Once you reach the line containing "two directions. -/", write out that line and every remaining line of the records exactly.

________________

-- ==== Sys2Proof/Laws/PerInstr.lean ====
section
/-! SUPPORT. The ranges of a command's numbers, command by command: what being well formed says of each. -/

namespace Sys2Proof.Laws

/-- The resource codes of R342: the stacks, the dense fabric's two directions, the Plauf ports and the host link's two directions. -/
def ResourceCode (r : Nat) : Prop := r < 8 ∨ r = 0x10 ∨ r = 0x11 ∨ (0x100 ≤ r ∧ r < 0x120) ∨ r = 0x200 ∨ r = 0x201

theorem below_iff {n v : Nat} : below n v = true ↔ v < n := decide_eq_true_iff
theorem fnOk_iff {f : Nat} : fnOk f = true ↔ f ≤ 16 := by unfold fnOk; rw [decide_eq_true_iff]; omega
theorem posOk_iff {v : Nat} : posOk v = true ↔ v ≠ 0 := by unfold posOk; rw [decide_eq_true_iff]; omega
theorem resOk_iff {r : Nat} : resOk r = true ↔ ResourceCode r := by
  unfold resOk ResourceCode
  simp only [Bool.or_eq_true, decide_eq_true_eq, beq_iff_eq, or_assoc]
theorem widthOk_iff {w : Nat} : widthOk w = true ↔ (w = 1 ∨ w = 2 ∨ w = 4 ∨ w = 8 ∨ w = 16) := by
  simp [widthOk]
theorem and_iff {a b : Bool} {p q : Prop} (h : a = true ↔ p) (k : b = true ↔ q) : (a && b) = true ↔ (p ∧ q) := by
  rw [Bool.and_eq_true, h, k]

________________

● OUTPUT:
/-- The resource codes of R342: the stacks, the dense fabric's two directions, the Plauf ports and the host link's two directions. -/
def ResourceCode (r : Nat) : Prop := r < 8 ∨ r = 0x10 ∨ r = 0x11 ∨ (0x100 ≤ r ∧ r < 0x120) ∨ r = 0x200 ∨ r = 0x201

theorem below_iff {n v : Nat} : below n v = true ↔ v < n := decide_eq_true_iff
theorem fnOk_iff {f : Nat} : fnOk f = true ↔ f ≤ 16 := by unfold fnOk; rw [decide_eq_true_iff]; omega
theorem posOk_iff {v : Nat} : posOk v = true ↔ v ≠ 0 := by unfold posOk; rw [decide_eq_true_iff]; omega
theorem resOk_iff {r : Nat} : resOk r = true ↔ ResourceCode r := by
  unfold resOk ResourceCode
  simp only [Bool.or_eq_true, decide_eq_true_eq, beq_iff_eq, or_assoc]
theorem widthOk_iff {w : Nat} : widthOk w = true ↔ (w = 1 ∨ w = 2 ∨ w = 4 ∨ w = 8 ∨ w = 16) := by
  simp [widthOk]
theorem and_iff {a b : Bool} {p q : Prop} (h : a = true ↔ p) (k : b = true ↔ q) : (a && b) = true ↔ (p ∧ q) := by
  rw [Bool.and_eq_true, h, k]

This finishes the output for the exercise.